The National Core for Neuroethics, a research-based facility, is also based at UBC Hospital.

===GF Strong Rehab Centre===
G.F. Strong Centre was part of VHHSC from 1995 to 2001. It is located in Vancouver's Fairview neighbourhood. It is British Columbia's largest rehabilitation centre and provides services in four main areas: acquired brain injury, spinal cord injury, arthritis and neuromusculoskeletal. It also has specialized programs for adolescents and young adults.

The centre opened in 1949 and was named after Dr. George Frederick Strong. It has about 800 employees.

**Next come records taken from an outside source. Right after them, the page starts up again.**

-- ==== Sys2Proof/Laws/Frames.lean ====
section
/-! SUPPORT. Which units an operation leaves alone: for every shared operation one lemma, with an equation for every unit
that it does not change. -/

namespace Sys2Proof.Machine

/-- What every round of a fold leaves unchanged, the fold leaves unchanged. -/
theorem foldl_frame {α β : Type} (f : Part → α → Part) (g : Part → β) (h : ∀ p a, g (f p a) = g p) (l : List α)
    (p : Part) : g (l.foldl f p) = g p := by
  induction l generalizing p with
  | nil => rfl
  | cons a l ih => exact (ih (f p a)).trans (h p a)

/-- What taking an offer leaves unchanged, the taking of all offers leaves unchanged. -/
theorem settleOffers_frame {β : Type} (g : Part → β) (hc : ∀ p n, g { p with choice := n } = g p)
    (ht : ∀ p w, g (p.take w) = g p) (fuel : Nat) (p : Part) : g (settleOffers fuel p) = g p := by
  induction fuel generalizing p with
  | zero => rfl
  | succ fuel ih =>
    unfold settleOffers
    split
    · split
      · rfl
      · rename_i w q hq
        have : g q = g p := by
          unfold Part.chooseOffer at hq
          split at hq
          · cases hq
          · cases hq; rfl
          · simp only [Option.some.injEq, Prod.mk.injEq] at hq
            rw [← hq.2]; exact hc p _
        rw [ih, ht, this]
    · rfl

variable (p : Part)

@[simp] theorem Part.reportClose_frame (i : Fin 64) (status : Status) :
    (p.reportClose i status).hi = p.hi ∧ (p.reportClose i status).lk = p.lk ∧ (p.reportClose i status).sq = p.sq
      ∧ (p.reportClose i status).streams = p.streams ∧ (p.reportClose i status).control = p.control
      ∧ (p.reportClose i status).ib = p.ib ∧ (p.reportClose i status).tx = p.tx
      ∧ (p.reportClose i status).sf = p.sf ∧ (p.reportClose i status).dl = p.dl
      ∧ (p.reportClose i status).cq = p.cq ∧ (p.reportClose i status).rings = p.rings
      ∧ (p.reportClose i status).choice = p.choice := by
  unfold Part.reportClose; (repeat' split) <;> simp

@[simp] theorem Part.queueGrant_frame (i : Fin 64) (a c m : Nat) :
    (p.queueGrant i a c m).hi = p.hi ∧ (p.queueGrant i a c m).lk = p.lk ∧ (p.queueGrant i a c m).sq = p.sq
      ∧ (p.queueGrant i a c m).streams = p.streams ∧ (p.queueGrant i a c m).ib = p.ib
      ∧ (p.queueGrant i a c m).tx = p.tx ∧ (p.queueGrant i a c m).sf = p.sf ∧ (p.queueGrant i a c m).dl = p.dl
      ∧ (p.queueGrant i a c m).cq = p.cq ∧ (p.queueGrant i a c m).cm = p.cm
      ∧ (p.queueGrant i a c m).rings = p.rings ∧ (p.queueGrant i a c m).choice = p.choice := by
  unfold Part.queueGrant; (repeat' split) <;> simp

@[simp] theorem Part.queueReturnGrant_frame (i : Fin 64) (n : Nat) :
    (p.queueReturnGrant i n).hi = p.hi ∧ (p.queueReturnGrant i n).lk = p.lk ∧ (p.queueReturnGrant i n).sq = p.sq
      ∧ (p.queueReturnGrant i n).streams = p.streams ∧ (p.queueReturnGrant i n).ib = p.ib
      ∧ (p.queueReturnGrant i n).tx = p.tx ∧ (p.queueReturnGrant i n).sf = p.sf
      ∧ (p.queueReturnGrant i n).dl = p.dl ∧ (p.queueReturnGrant i n).cq = p.cq
      ∧ (p.queueReturnGrant i n).cm = p.cm ∧ (p.queueReturnGrant i n).rings = p.rings
      ∧ (p.queueReturnGrant i n).choice = p.choice := by
  unfold Part.queueReturnGrant; (repeat' split) <;> simp

@[simp] theorem Part.queueCut_frame (i : Fin 64) :
    (p.queueCut i).hi = p.hi ∧ (p.queueCut i).lk = p.lk ∧ (p.queueCut i).sq = p.sq
      ∧ (p.queueCut i).streams = p.streams ∧ (p.queueCut i).ib = p.ib ∧ (p.queueCut i).tx = p.tx
      ∧ (p.queueCut i).sf = p.sf ∧ (p.queueCut i).dl = p.dl ∧ (p.queueCut i).cq = p.cq ∧ (p.queueCut i).cm = p.cm
      ∧ (p.queueCut i).rings = p.rings ∧ (p.queueCut i).choice = p.choice := by
  unfold Part.queueCut; (repeat' split) <;> simp

@[simp] theorem Part.exitTest_frame (i : Fin 64) :
    (p.exitTest i).hi = p.hi ∧ (p.exitTest i).lk = p.lk ∧ (p.exitTest i).sq = p.sq
      ∧ (p.exitTest i).control = p.control ∧ (p.exitTest i).tx = p.tx ∧ (p.exitTest i).sf = p.sf
      ∧ (p.exitTest i).dl = p.dl ∧ (p.exitTest i).cq = p.cq ∧ (p.exitTest i).rings = p.rings
      ∧ (p.exitTest i).choice = p.choice := by
  unfold Part.exitTest; dsimp only; (repeat' split) <;> simp

@[simp] theorem Part.withdrawSequenced_frame (i : Fin 64) :
    (p.withdrawSequenced i).hi = p.hi ∧ (p.withdrawSequenced i).lk = p.lk ∧ (p.withdrawSequenced i).sq = p.sq
      ∧ (p.withdrawSequenced i).control = p.control ∧ (p.withdrawSequenced i).tx = p.tx
      ∧ (p.withdrawSequenced i).sf = p.sf ∧ (p.withdrawSequenced i).dl = p.dl ∧ (p.withdrawSequenced i).cq = p.cq
      ∧ (p.withdrawSequenced i).rings = p.rings ∧ (p.withdrawSequenced i).choice = p.choice := by
  unfold Part.withdrawSequenced; simp

@[simp] theorem Part.markerReported_frame (i : Fin 64) :
    (p.markerReported i).hi = p.hi ∧ (p.markerReported i).lk = p.lk ∧ (p.markerReported i).sq = p.sq
      ∧ (p.markerReported i).control = p.control ∧ (p.markerReported i).tx = p.tx ∧ (p.markerReported i).sf = p.sf
      ∧ (p.markerReported i).dl = p.dl ∧ (p.markerReported i).cq = p.cq ∧ (p.markerReported i).rings = p.rings
      ∧ (p.markerReported i).choice = p.choice := by
  unfold Part.markerReported; (repeat' split) <;> simp

@[simp] theorem Part.openStream_frame (i : Fin 64) (s : Fin 4) (r : Fin 8) (a b m : Nat) :
    (p.openStream i s r a b m).hi = p.hi ∧ (p.openStream i s r a b m).lk = p.lk
      ∧ (p.openStream i s r a b m).sq = p.sq ∧ (p.openStream i s r a b m).tx = p.tx
      ∧ (p.openStream i s r a b m).sf = p.sf ∧ (p.openStream i s r a b m).dl = p.dl
      ∧ (p.openStream i s r a b m).cq = p.cq ∧ (p.openStream i s r a b m).cm = p.cm
      ∧ (p.openStream i s r a b m).rings = p.rings ∧ (p.openStream i s r a b m).choice = p.choice := by
  unfold Part.openStream; dsimp only; (repeat' split) <;> simp

@[simp] theorem Part.saveOffer_frame (i : Fin 64) (g : GrantParcel) :
    (p.saveOffer i g).hi = p.hi ∧ (p.saveOffer i g).sq = p.sq ∧ (p.saveOffer i g).control = p.control
      ∧ (p.saveOffer i g).ib = p.ib ∧ (p.saveOffer i g).tx = p.tx ∧ (p.saveOffer i g).sf = p.sf
      ∧ (p.saveOffer i g).dl = p.dl ∧ (p.saveOffer i g).cq = p.cq ∧ (p.saveOffer i g).cm = p.cm
      ∧ (p.saveOffer i g).rings = p.rings ∧ (p.saveOffer i g).choice = p.choice := by
  unfold Part.saveOffer; dsimp only; (repeat' split) <;> simp

@[simp] theorem Part.addCredits_frame (i : Fin 64) (n : Nat) :
    (p.addCredits i n).hi = p.hi ∧ (p.addCredits i n).sq = p.sq ∧ (p.addCredits i n).control = p.control
      ∧ (p.addCredits i n).ib = p.ib ∧ (p.addCredits i n).tx = p.tx ∧ (p.addCredits i n).sf = p.sf
      ∧ (p.addCredits i n).dl = p.dl ∧ (p.addCredits i n).cq = p.cq ∧ (p.addCredits i n).cm = p.cm
      ∧ (p.addCredits i n).rings = p.rings ∧ (p.addCredits i n).choice = p.choice := by
  unfold Part.addCredits; dsimp only; (repeat' split) <;> simp

@[simp] theorem Part.takeGrant_frame (i : Fin 64) (g : GrantParcel) :
    (p.takeGrant i g).hi = p.hi ∧ (p.takeGrant i g).sq = p.sq ∧ (p.takeGrant i g).control = p.control
      ∧ (p.takeGrant i g).ib = p.ib ∧ (p.takeGrant i g).tx = p.tx ∧ (p.takeGrant i g).sf = p.sf
      ∧ (p.takeGrant i g).dl = p.dl ∧ (p.takeGrant i g).cq = p.cq ∧ (p.takeGrant i g).cm = p.cm
      ∧ (p.takeGrant i g).rings = p.rings ∧ (p.takeGrant i g).choice = p.choice := by
  unfold Part.takeGrant; dsimp only; (repeat' split) <;> simp

@[simp] theorem Part.dropStagedOfStream_frame (i : Fin 64) :
    (p.dropStagedOfStream i).hi = p.hi ∧ (p.dropStagedOfStream i).lk = p.lk ∧ (p.dropStagedOfStream i).sq = p.sq
      ∧ (p.dropStagedOfStream i).streams = p.streams ∧ (p.dropStagedOfStream i).control = p.control
      ∧ (p.dropStagedOfStream i).ib = p.ib ∧ (p.dropStagedOfStream i).sf = p.sf
      ∧ (p.dropStagedOfStream i).dl = p.dl ∧ (p.dropStagedOfStream i).cq = p.cq
      ∧ (p.dropStagedOfStream i).cm = p.cm ∧ (p.dropStagedOfStream i).rings = p.rings
      ∧ (p.dropStagedOfStream i).choice = p.choice := by
  unfold Part.dropStagedOfStream; dsimp only; (repeat' split) <;> simp

@[simp] theorem Part.dropStagedOfContext_frame (c : Fin 32) :
    (p.dropStagedOfContext c).hi = p.hi ∧ (p.dropStagedOfContext c).lk = p.lk
      ∧ (p.dropStagedOfContext c).sq = p.sq ∧ (p.dropStagedOfContext c).streams = p.streams
      ∧ (p.dropStagedOfContext c).control = p.control ∧ (p.dropStagedOfContext c).ib = p.ib
      ∧ (p.dropStagedOfContext c).sf = p.sf ∧ (p.dropStagedOfContext c).dl = p.dl
      ∧ (p.dropStagedOfContext c).cq = p.cq ∧ (p.dropStagedOfContext c).cm = p.cm
      ∧ (p.dropStagedOfContext c).rings = p.rings ∧ (p.dropStagedOfContext c).choice = p.choice := by
  unfold Part.dropStagedOfContext; dsimp only; (repeat' split) <;> simp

===George Pearson Centre===
The George Pearson Centre was part of VHHSC from 1995 until 2001. Located in the Marpole neighbourhood in the south of Vancouver, is a home for 110-120 adults with severe disabilities. The centre opened in 1952 as a long-term care facility for tuberculosis patients and joined the VHHSC in 1995.

The Marpole Women's Auxiliary, established in 1938 to support the Marpole Infirmary which later moved to George Pearson Centre in 1965, continues to support the residents of the centre.